### BRIEF
Quote the entries below from the line with "bytes sp top)" through the line with "change Memory.read _", both ends included, and only those lines.

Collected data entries

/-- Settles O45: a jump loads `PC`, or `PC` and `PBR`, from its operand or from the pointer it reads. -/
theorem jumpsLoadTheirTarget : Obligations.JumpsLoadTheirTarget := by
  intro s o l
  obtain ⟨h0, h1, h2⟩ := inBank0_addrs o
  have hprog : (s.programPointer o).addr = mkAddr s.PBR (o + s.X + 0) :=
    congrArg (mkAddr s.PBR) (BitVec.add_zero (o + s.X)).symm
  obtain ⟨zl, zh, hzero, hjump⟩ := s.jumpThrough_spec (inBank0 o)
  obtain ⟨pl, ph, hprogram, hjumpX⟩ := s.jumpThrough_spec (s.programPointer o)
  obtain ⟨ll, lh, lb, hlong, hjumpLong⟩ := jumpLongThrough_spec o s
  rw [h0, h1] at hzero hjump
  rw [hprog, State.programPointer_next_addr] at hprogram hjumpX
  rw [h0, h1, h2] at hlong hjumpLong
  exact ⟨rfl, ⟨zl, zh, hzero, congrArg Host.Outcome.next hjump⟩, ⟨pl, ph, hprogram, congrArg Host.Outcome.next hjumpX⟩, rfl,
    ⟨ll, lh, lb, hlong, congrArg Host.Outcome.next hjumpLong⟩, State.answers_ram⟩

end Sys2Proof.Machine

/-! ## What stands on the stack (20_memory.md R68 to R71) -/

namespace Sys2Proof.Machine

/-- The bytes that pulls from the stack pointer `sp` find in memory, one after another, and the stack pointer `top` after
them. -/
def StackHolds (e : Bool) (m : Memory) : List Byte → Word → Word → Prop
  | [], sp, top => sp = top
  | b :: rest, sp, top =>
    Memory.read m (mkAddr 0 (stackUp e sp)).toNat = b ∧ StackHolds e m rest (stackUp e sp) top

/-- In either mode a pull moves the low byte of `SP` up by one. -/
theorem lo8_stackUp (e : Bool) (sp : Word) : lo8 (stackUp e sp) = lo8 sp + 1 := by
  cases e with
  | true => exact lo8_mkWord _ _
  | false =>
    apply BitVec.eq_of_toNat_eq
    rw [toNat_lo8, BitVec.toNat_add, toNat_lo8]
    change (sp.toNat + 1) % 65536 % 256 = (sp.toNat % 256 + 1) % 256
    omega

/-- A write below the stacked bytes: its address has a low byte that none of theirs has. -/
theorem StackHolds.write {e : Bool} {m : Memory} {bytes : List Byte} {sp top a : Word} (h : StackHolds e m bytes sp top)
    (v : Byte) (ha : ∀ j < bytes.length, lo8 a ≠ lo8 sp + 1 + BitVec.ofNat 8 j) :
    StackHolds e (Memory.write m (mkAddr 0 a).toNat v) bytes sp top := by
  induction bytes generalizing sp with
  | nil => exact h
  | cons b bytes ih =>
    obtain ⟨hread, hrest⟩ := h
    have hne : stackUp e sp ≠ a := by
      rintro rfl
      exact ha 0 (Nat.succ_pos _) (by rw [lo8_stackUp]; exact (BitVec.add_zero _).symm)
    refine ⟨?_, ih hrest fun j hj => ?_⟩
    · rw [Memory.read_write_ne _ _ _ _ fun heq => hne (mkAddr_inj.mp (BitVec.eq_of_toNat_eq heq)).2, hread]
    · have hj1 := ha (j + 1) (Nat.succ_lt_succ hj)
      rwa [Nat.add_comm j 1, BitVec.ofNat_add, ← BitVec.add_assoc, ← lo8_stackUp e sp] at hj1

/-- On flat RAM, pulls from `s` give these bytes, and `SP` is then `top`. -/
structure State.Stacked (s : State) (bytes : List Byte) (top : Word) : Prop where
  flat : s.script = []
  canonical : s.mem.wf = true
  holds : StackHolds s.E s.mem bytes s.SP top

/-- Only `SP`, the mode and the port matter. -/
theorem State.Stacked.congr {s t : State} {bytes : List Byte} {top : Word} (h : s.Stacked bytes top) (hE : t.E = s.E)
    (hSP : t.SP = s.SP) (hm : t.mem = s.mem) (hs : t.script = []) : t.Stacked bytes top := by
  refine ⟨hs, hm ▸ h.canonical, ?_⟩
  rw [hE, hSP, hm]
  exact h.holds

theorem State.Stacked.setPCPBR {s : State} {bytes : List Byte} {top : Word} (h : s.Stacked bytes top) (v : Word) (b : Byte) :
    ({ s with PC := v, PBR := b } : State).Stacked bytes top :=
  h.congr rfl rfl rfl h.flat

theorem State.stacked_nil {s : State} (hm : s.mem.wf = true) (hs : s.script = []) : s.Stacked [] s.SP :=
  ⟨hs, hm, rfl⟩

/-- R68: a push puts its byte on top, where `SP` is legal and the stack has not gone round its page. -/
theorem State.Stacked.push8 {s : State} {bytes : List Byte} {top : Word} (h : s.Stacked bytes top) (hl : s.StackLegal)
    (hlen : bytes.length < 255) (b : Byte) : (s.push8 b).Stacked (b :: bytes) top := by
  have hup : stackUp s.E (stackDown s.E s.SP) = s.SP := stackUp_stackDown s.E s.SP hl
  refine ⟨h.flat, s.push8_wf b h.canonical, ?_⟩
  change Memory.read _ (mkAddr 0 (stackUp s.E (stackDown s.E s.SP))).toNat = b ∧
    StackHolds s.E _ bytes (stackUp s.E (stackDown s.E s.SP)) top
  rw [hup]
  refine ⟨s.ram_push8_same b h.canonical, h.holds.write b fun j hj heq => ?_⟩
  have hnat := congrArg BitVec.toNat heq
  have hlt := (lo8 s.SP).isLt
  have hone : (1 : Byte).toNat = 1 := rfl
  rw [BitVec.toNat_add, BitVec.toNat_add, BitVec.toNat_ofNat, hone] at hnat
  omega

### REPLY TO THE EXERCISE
theorem StackHolds.write {e : Bool} {m : Memory} {bytes : List Byte} {sp top a : Word} (h : StackHolds e m bytes sp top)
    (v : Byte) (ha : ∀ j < bytes.length, lo8 a ≠ lo8 sp + 1 + BitVec.ofNat 8 j) :
    StackHolds e (Memory.write m (mkAddr 0 a).toNat v) bytes sp top := by
  induction bytes generalizing sp with
  | nil => exact h
  | cons b bytes ih =>
    obtain ⟨hread, hrest⟩ := h
    have hne : stackUp e sp ≠ a := by
      rintro rfl
      exact ha 0 (Nat.succ_pos _) (by rw [lo8_stackUp]; exact (BitVec.add_zero _).symm)
    refine ⟨?_, ih hrest fun j hj => ?_⟩
    · rw [Memory.read_write_ne _ _ _ _ fun heq => hne (mkAddr_inj.mp (BitVec.eq_of_toNat_eq heq)).2, hread]
    · have hj1 := ha (j + 1) (Nat.succ_lt_succ hj)
      rwa [Nat.add_comm j 1, BitVec.ofNat_add, ← BitVec.add_assoc, ← lo8_stackUp e sp] at hj1

/-- On flat RAM, pulls from `s` give these bytes, and `SP` is then `top`. -/
structure State.Stacked (s : State) (bytes : List Byte) (top : Word) : Prop where
  flat : s.script = []
  canonical : s.mem.wf = true
  holds : StackHolds s.E s.mem bytes s.SP top

/-- Only `SP`, the mode and the port matter. -/
theorem State.Stacked.congr {s t : State} {bytes : List Byte} {top : Word} (h : s.Stacked bytes top) (hE : t.E = s.E)
    (hSP : t.SP = s.SP) (hm : t.mem = s.mem) (hs : t.script = []) : t.Stacked bytes top := by
  refine ⟨hs, hm ▸ h.canonical, ?_⟩
  rw [hE, hSP, hm]
  exact h.holds

theorem State.Stacked.setPCPBR {s : State} {bytes : List Byte} {top : Word} (h : s.Stacked bytes top) (v : Word) (b : Byte) :
    ({ s with PC := v, PBR := b } : State).Stacked bytes top :=
  h.congr rfl rfl rfl h.flat

theorem State.stacked_nil {s : State} (hm : s.mem.wf = true) (hs : s.script = []) : s.Stacked [] s.SP :=
  ⟨hs, hm, rfl⟩

/-- R68: a push puts its byte on top, where `SP` is legal and the stack has not gone round its page. -/
theorem State.Stacked.push8 {s : State} {bytes : List Byte} {top : Word} (h : s.Stacked bytes top) (hl : s.StackLegal)
    (hlen : bytes.length < 255) (b : Byte) : (s.push8 b).Stacked (b :: bytes) top := by
  have hup : stackUp s.E (stackDown s.E s.SP) = s.SP := stackUp_stackDown s.E s.SP hl
  refine ⟨h.flat, s.push8_wf b h.canonical, ?_⟩
  change Memory.read _ (mkAddr 0 (stackUp s.E (stackDown s.E s.SP))).toNat = b ∧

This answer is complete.